• Assignment: The answer is all of the data, repeated exactly.

Records from a data source:
-- ==== Sys2Proof/Machine/Jump.lean ====
section
/-! DEFINITION. Machine/Jump.lean: control transfer (spec/40_jump.md). -/

namespace Sys2Proof.Machine

/-- `1MMM`, JP (R100): the target is not validated and replaces the PC update. -/
def execJp (mmm : Addr) (s : State) : Result := .next (setPc s mmm)

end Sys2Proof.Machine
end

• Expected answer:
-- ==== Sys2Proof/Machine/Jump.lean ====
section
/-! DEFINITION. Machine/Jump.lean: control transfer (spec/40_jump.md). -/

namespace Sys2Proof.Machine

/-- `1MMM`, JP (R100): the target is not validated and replaces the PC update. -/
def execJp (mmm : Addr) (s : State) : Result := .next (setPc s mmm)

end Sys2Proof.Machine
end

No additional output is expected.